Supporting your desire to live free from self-destructive behavior as you embark on a life long journey of recovery.
At this year’s Academy Awards ceremony, Lady Gaga sang a song entitled “Until It Happens to You.” The song shed light on the very real problem of rape on college campuses across America, a message made even more dramatic by the many female rape survivors appearing on the stage with the singer.
I respect any and all attempts to bring attention to this growing problem. There is another very real problem on college campuses that deserves similar attention: student suicide. In the past year, 8% of students seriously considered suicide and 1.3% attempted to end their lives. Today, suicide is the leading cause of death in college students, second only to vehicle deaths.
Although we want to be shocked by this statistic, are we really? Consider the society in which these young adults grew up: one of relentless pressure to be perfect, popular, or “better” than others; one that is far more focused on performance than support, applauding strength rather than identifying and healing vulnerabilities. All this in a world rife with any number of traumas, ranging from physical or sexual abuse to emotional abuse, bullying, or emotional neglect.
As teenagers, many current college students spent untold hours each day on social media, following instagram and twitter, checking Facebook posts. To what end? So they could compare themselves to others and discover that they were not as pretty or skinny as the next girl, or conclude that they were a social pariah because they were not invited to this or that party?
Adolescents rarely walk away from social media sites feeling more positive about themselves.
And then for many, male and female alike, there is the ongoing stress of academic achievement. Excellent grades must be maintained in order to get that all-important scholarship, and therefore, matriculate at the equally important “good” school.
During these formative years, when healthy coping skills should be learned in the context of face to face supportive human relationships, it is not unusual for young people to instead depend on a skewed relationship with food, an addiction to self-harm, a dependence on drugs or alcohol, or fall victim to depression or anxiety.
Eventually, by hook or by crook, these high school graduates end up in college and things get … easier? Not likely; the additional stressors inherent to the world of higher education only exacerbate the previously established unhealthy coping strategy. Add that to an environment that is unfortunately synonymous with binge drinking and drug use, and the odds of suicide only escalate.
Now, more than ever parents need ongoing involvement with their children. There needs to be more talking, more time spent in the presence of one another, and less texting.
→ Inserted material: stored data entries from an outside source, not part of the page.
/-- A new beam lead: ignored with BL_REJECT, in force at once, or from the next boundary. -/
def State.writeLead (s : State) (n : Nat) (lead : BitVec 13) : State :=
  let o := s.out n
  if lead.toNat = o.accepted then s
  else if !(s.governed n).isEmpty || !s.leadOk n lead.toNat then s.setOut n { o with blReject := true }
  else if (s.tgOf n).phase = .off then s.setOut n { o with beamLead := lead, beamNext := none }
  else s.setOut n { o with beamNext := some lead }

/-- LSCH_OUT_CFG.EN: a 0 stops the live streams at the output's next boundary (Table 02.5). DESIGN CHOICE (log 118): a 1 written before that boundary
does not withdraw the stop. -/
def State.writeOutEn (s : State) (n : Nat) (en : Bool) : State :=
  let o := s.out n
  s.setOut n { o with en := en, stopAtBoundary := o.stopAtBoundary || (!en && !(s.governed n).isEmpty) }

/-- A write of LSCH_OUT_CFG of output n. -/
def State.outCfgWrite (s : State) (n : Nat) (value : W32) : State :=
  (s.writeLead n (BitVec.ofNat 13 (fieldOf value 12 0))).writeOutEn n (bitOf value 16)

/-- BEAM_LEAD_WRITE (R44). -/
def execBeamLeadWrite (out : OutId) (value : W32) (s : State) : Host.Outcome State Fault Refusal :=
  unlessInert s fun s => s.outCfgWrite out.val value

/-- LSCH_OUT_DISABLE (R46). -/
def execLschOutDisable (out : OutId) (value : W32) (s : State) : Host.Outcome State Fault Refusal :=
  unlessInert s fun s => s.outCfgWrite out.val value

end Sys2Proof.Machine
end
From the time their children are babies, parents teach them by their example how to deal with pressure, stress and intense emotions. Babies, toddlers, children and then teens are exquisitely attuned to their parents’ feelings, reactions and behaviors–far more than they pay attention to their parents’ words. When we live our lives emotionally, spiritually, physically and in our relationships in a positive fashion, we have a much greater chance of instilling the same in the next generation.
Strategies such as healthy exercise, talking things out with a trusted friend, prayer, eating well, getting enough sleep, knowing when help is needed and where to go to get it—each has value. The truth is, if a young person does not learn early on how to cope, he or she will turn to whatever is at hand, readily available, when facing difficult times in college.
As parents, we must do the best we can through the examples we set regarding how we live our lives, how we treat ourselves and others, how we accept ourselves in our shortcomings and strengths, how we love unconditionally, how we grow, how we feel, and how we heal from difficult experiences. When we help our kids find strength in knowing when to ask for help, when we cultivate the belief that we deserve it and all need it at times, we give them a better chance of turning to places of safety, strength and hope during a time of need, a time of stress, and the new frontier that college is for each of them.